What does Acts 18:1 mean?
Paul is in the last half of his second missionary voyage. He and Silas started by traveling through the province of Galatia in modern-day Asia Minor where he visited the churches he and Barnabas had planted. He also met his "child in the faith" (1 Timothy 1:2), Timothy, who joined the journey. In Troas, they met Luke, the author of the account of their adventures, and sailed west to Philippi in Macedonia. After Paul and Silas were beaten and imprisoned for a night, they and Timothy went south to Thessalonica where the new church managed to protect them from stronger persecution. The Bereans responded to Paul's message faithfully by investigating the Scriptures on their own, but the Thessalonian Jews arrived to drive the missionaries out. The Bereans sent Paul to Athens, alone (Acts 16:1–17:15)."After this" refers to Paul's encounter with Greek philosophers in Athens. Epicureans and Stoics found him preaching in the Agora, the Athenian marketplace. They forcibly invited him to the Areopagus so they could hear more clearly what he was teaching. A few of the audience believed. Most of them thought he was a "babbler": a philosopher who picks up bits and pieces of different beliefs in the Agora like a little bird that picks up seeds from the ground. They dismissed him, and he goes to Corinth.
Corinth is a major city west of Athens on the eastern shore of Achaia, the island-like land mass that attaches to southern Greece via an isthmus. It had a population of around 200,000, twenty times more than Athens. It was known for Aphrodite's temple with a thousand prostitutes and, understandably, pervasive sexual license. The city's reputation was so connected to sexual sin that the name "Corinth" was turned into the verb korinthiazomai, which means "to fornicate."

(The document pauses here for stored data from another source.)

/-- MMO descriptors and the operations that name them. -/
def mmoChecks (s : State) (slot : Nat) (expert : Bool) (r : Route) : Checks :=
  let ds := r.mmos
  let os := mmoOps r
  let blocks (st : StationRec) := (r.allocOn st.info.place).blocks
  [(!expert && ds.any (fun d => d.fixShape || d.fixOrder || d.formatA == 0 || d.formatB == 0), stLevel),
   (ds.any (fun d => d.reserved || !pairAccepted d.formatA d.formatB || !outputAccepted d.formatA d.formatC || [d.m, d.n, d.k].any (fun x => x == 0 || decide (1048576 < x)) ||
      decide (1535 < d.base) || decide (1536 < d.size) || decide (127 < d.acmBase) || operandBad d.a || operandBad d.b ||
      (if d.delivery = 3 then operandBad d.c || d.c.kind != 2 else d.c.reserved)), stRange),
   (os.any (fun e => passB e.1 e.2.1 && e.2.2.delivery != 2 && e.2.2.formatC != 1), stRange),
   (ds.any (fallbackRefused s), stRange),
   (r.stations.any (fun st => st.ops.any (fun o => o.kind == 0 && (r.mmos[o.program]?).isNone)), stState),
   (ds.any (fun d => (d.accumulate && d.delivery != 2) || decide (1536 < d.base + d.size) ||
      (cargoOperands d).any (fun o => !r.manifest.any (fun m => m.handle == o.1.handle) ||
        (o.1.stride % 32 != 0 && (formatFor s slot o.2).block != 0))), stState),
   (os.any (fun e => [e.2.2.a, e.2.2.b].any (fun x => x.kind == 0 && decide (e.2.1.inputs.length ≤ x.input)) || !lengthOk e.1 e.2.1 e.2.2), stState),
   (os.any (fun e => let d := atLoad s slot e.2.2 (blocks e.1)
      (d.delivery == 0 && decide (65536 < lastIndex e.1 e.2.1 + ceilDiv d.m d.mt * ceilDiv d.n d.nt)) ||
      (d.delivery == 2 && decide (blocks e.1 < needOf d d.m))), stState),
   (ds.any (shapeBad s slot), stShape),
   (os.any (fun e => accOver s slot e.2.2 (gaFor r e.1.info.place e.2.2).isSome (blocks e.1) (BitVec.ofNat 32 (lastIndex e.1 e.2.1))), stAccOver),
   (ds.any (fun d => d.delivery == 1 && (decide (65535 < d.m) || decide (65535 < d.n) || decide (4194304 < d.m * rowBytes (formatFor s slot d.formatC) d.n))), stCapacity)]

/-- GA records (R221, R516). -/
def gaChecks (r : Route) : Checks :=
  [(!distinct (r.gas.map gaNumber) || r.gas.any (fun g => decide (4095 < gaNumber g) || decide (255 < gaArray g) || gaBlocks g == 0 || decide (64 < gaBlocks g) ||
      gaSources g == 0 || decide (8 < gaSources g) || gaCount g == 0 || gaCount g % gaSources g != 0 || decide (4095 < gaGroup g) ||
      decide (2 < gaRounding g) || decide (7 < gaOutput g) ||
      (List.range 8).any (fun u => gaSource g u != 0xFFFF && (r.station (gaSource g u)).isNone)), stRange),
   (r.gas.any (fun g => !(r.station (gaOwner g)).any (fun st => st.info.place == gaArray g) ||
      decide ((r.allocOn (gaArray g)).blocks < gaBase g + gaBlocks g)), stState)]

/-! Glaze programs. -/

/-- Element modes that an opcode accepts; none for a reserved opcode (R192). -/
def opcodeModes (op : Nat) : Option (List Nat) :=
  if op = 3 ∨ decide (0x18 ≤ op ∧ op ≤ 0x1D) ∨ op = 0x24 then some [0, 1]
  else if op ≤ 0x0A ∨ op = 0x10 ∨ decide (0x20 ≤ op ∧ op ≤ 0x23) ∨ op = 0x28 ∨ op = 0x29 then some [0, 1, 2]
  else if op ≤ 0x0F then some [2]
  else if op = 0x11 ∨ op = 0x12 then some [0]
  else if op = 0x13 ∨ op = 0x14 then some [1]
  else if op = 0x2A ∨ decide (0x30 ≤ op ∧ op ≤ 0x36) then some [0, 1, 2]
  else none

Paul doesn't plan on staying long—he wants to get back to the church in Thessalonica (1 Thessalonians 2:17–18), but though Satan keeps him from Thessalonica, God keeps him in Corinth for a year and a half (Acts 18:9–11). First, he meets Aquila and Priscilla and joins in their tentmaking business while spending Sabbaths in the synagogue showing how Jesus fulfills the prophecies of the Hebrew Scriptures. When Silas and Timothy finally join him, he dedicates more time to teaching (Acts 18:2–5).
In preserved Scripture, we have two letters Paul will later send to the Corinthians. Evidence suggests these are the second and fourth of four he wrote (1 Corinthians 5:9–11; 2 Corinthians 2:1–4). Paul will visit Corinth at least three times, including once after his house-arrest in Rome (2 Timothy 4:20). Paul's extended involvement is due, in large part, to the Corinthians' difficulty in living a life that honors Christ in such a sinful pagan environment. This turns out for our benefit as Paul's letters to the church there teach us about sexual immorality (1 Corinthians 6:19–20), divisions in the church (1 Corinthians 1:10–13), spiritual gifts (1 Corinthians 12:4–7), and false teachers (2 Corinthians 11:13), among other things.